Lo ideal es que todo matrimonio realmente existente tenga el correspondiente reconocimiento ante el derecho canónico. Es decir, que la verdad judicial sobre la validez o no de un matrimonio, reflejada en la decisión de un tribunal eclesiástico, coincida siempre con la verdad objetiva sobre dicha validez. Pero como la
aplicación del derecho es obra de seres humanos falibles es posible que
existan casos de discordancia entre la realidad de los hechos y las normas jurídicas
aplicadas.
En esta materia uno de los vicios
por exceso es el denominado pastoralismo. Podría sintetizarse así: si alguien fracasó en su matrimonio le inventamos una «nulidad» para que pueda volver a «casarse por Iglesia» y «rehacer su vida». El pastoralismo en la práctica produce una avalancha de pedidos de nulidad matrimonial. Y cuando esta
avalancha tiene recepción favorable por parte de malos jueces su efecto principal
son las nulidades a granel. No es el
único vicio posible en esta materia. También cabe pensar en un vicio por
defecto, del que nos ocuparemos en la próxima entrada.
«La sustitución de las soluciones jurídicas por las soluciones
pretendidamente pastorales —si es que así pueden llamarse— es el vicio
del pastoralismo. No se trata de tener sentido pastoral en la búsqueda
de las soluciones jurídicas, sino de la sustitución del derecho por la
pastoral. El pastoralismo prescinde de las soluciones jurídicas,
aunque aparente darlas, sustituyéndolas por lo que cree «más
pastoral». Una materia donde se da mucho el pastoralismo es el matrimonio.
Por ejemplo, si la convivencia en un matrimonio se ha hecho
insostenible —sobre todo si alguno de los dos cónyuges ha encontrado
solución con un tercero—, se entiende que la solución pastoral es que
ese matrimonio se disuelva; como la Iglesia no admite la disolución,
se distorsionan las causas de nulidad, de modo que todo
matrimonio fracasado se entienda nulo. La «pastoral» ha sustituido al
derecho. Con ello el derecho desaparece, manteniendo tan sólo una
apariencia. Lo más grave del pastoralismo es que atenta contra el bien de
las almas, convirtiéndose en una antipastoral. En el caso del
matrimonio, por ejemplo, al pretender que son nulos matrimonios que de
ningún modo lo son, coloca a los que atenten nuevo matrimonio en una
situación de pecado, al menos material.
En cualquier caso, el pastoralismo introduce la arbitrariedad y
la injusticia. Todo queda a merced de la buena (o menos buena)
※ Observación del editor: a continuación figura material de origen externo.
-- ==== Sys2Proof/Machine/Names.lean ====
section
/-!
DEFINITION. The names that commands and state share: the blocks of 02 R55, the roles of 00 R2, the masters of 02 R58.
-/
namespace Sys2Proof

/-- The register blocks (02 R55). -/
inductive Block where
  | sys | pwr | clk | time | disp | loop | rcp | rio | sar | rfa | acq | pwm | mot | can | safe | twin
  | host | recs | lens | kpr | evl | upd | cpu | nvm
  deriving DecidableEq, Repr

/-- The index of a block, in the order of 02 R55. -/
def Block.index : Block → Nat
  | .sys => 0 | .pwr => 1 | .clk => 2 | .time => 3 | .disp => 4 | .loop => 5 | .rcp => 6 | .rio => 7
  | .sar => 8 | .rfa => 9 | .acq => 10 | .pwm => 11 | .mot => 12 | .can => 13 | .safe => 14 | .twin => 15
  | .host => 16 | .recs => 17 | .lens => 18 | .kpr => 19 | .evl => 20 | .upd => 21 | .cpu => 22 | .nvm => 23

/-- The roles of 00 R2. -/
inductive Role where
  | operator | installer | maker
  deriving DecidableEq, Repr

/-- The code of a role (20 R548). -/
def Role.code : Role → Nat
  | .operator => 0 | .installer => 1 | .maker => 2

/-- The role of a code. -/
def Role.ofCode : Nat → Role
  | 0 => .operator | 1 => .installer | _ => .maker

/-- The masters of 02 R58: the sixteen control cores, the Keeper for itself and for a login, the safety island, a host
session, the admitted write of a host session with the role that the session had when it made it (02 R61), the twin link, the
DMA and the recorder. -/
inductive Master where
  | core (n : Fin 16) | keeper | keeperFor (r : Role) | island | host (sess : Fin 64) | hostItem (sess : Fin 64) (r : Role)
  | twin | dma | recorder
  deriving DecidableEq, Repr

/-- An edge at a ball: the level after it, and the quarters of a nanosecond by which it follows the CK_TB edge that device time
stands at (03 R107). -/
structure BallEdge where
  level   : Bool
  quarter : Fin 16
  deriving DecidableEq, Repr

/-- What a Sync message holds before a one-step port changes it (03 R99): correctionField, originTimestamp, and the UDP checksum
over IPv4 or the 2 pad bytes over IPv6. -/
structure SyncText where
  corr : BitVec 64
  org  : BitVec 80
  sum  : BitVec 16
  deriving DecidableEq, Repr

/-- The settings of the PTP service that the installer may change (03 R96, R102): KP and KI in units of 10⁻⁴, the rejection limit
in ns, the domain that device time follows. -/
structure PtpSettings where
  kp    : BitVec 16
  ki    : BitVec 16
  limit : BitVec 16
  dom   : BitVec 8
  deriving DecidableEq, Repr

/-- A Sync message as the PTP service takes it: its domain, its interval in units of 2⁻¹⁶ ns, and the settings that the
installer has changed since the message before. -/
structure SyncMsg where
  dom  : BitVec 8
  t    : BitVec 64
  set_ : Option PtpSettings
  deriving DecidableEq, Repr

/-- What one stream of a capture set delivers (07 R226), oldest first: for a raw or an envelope stream the converter codes, each
with the level of ARC_n at its instant, the first of them of slice 0; for a tone stream its records of sixteen words. -/
structure StreamFeed where
  codes : List (BitVec 12 × Bool) := []
  tones : List (List (BitVec 32)) := []
  deriving DecidableEq, Repr

/-- What the stream that a set's comparator reads delivers (07 R233): its last sample was taken `age` (2⁻¹⁶ ns) ago. -/
structure CmpFeed where
  feed : StreamFeed
  age  : BitVec 32
  deriving DecidableEq, Repr

end Sys2Proof
end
voluntad y del criterio (o falta de criterio) del que se encuentra en el
trance de actuar según derecho. En lugar de actuar conforme a derecho,
actúa según su leal saber y entender, esto es, según su arbitrio. Y eso
es arbitrariedad. Por otra parte, el pastoralismo distorsiona la
solución jurídica, que es la solución según justicia, cayendo en el vicio
de la injusticia. ¿No es una injusticia declarar nulo un matrimonio
válido?» (Cfr. Hervada, J. PENSAMIENTOS DE UN CANONISTA EN LA HORA PRESENTE. 2ª
ed., NAVARRA GRÁFICA EDICIONES, 2004, p. 15)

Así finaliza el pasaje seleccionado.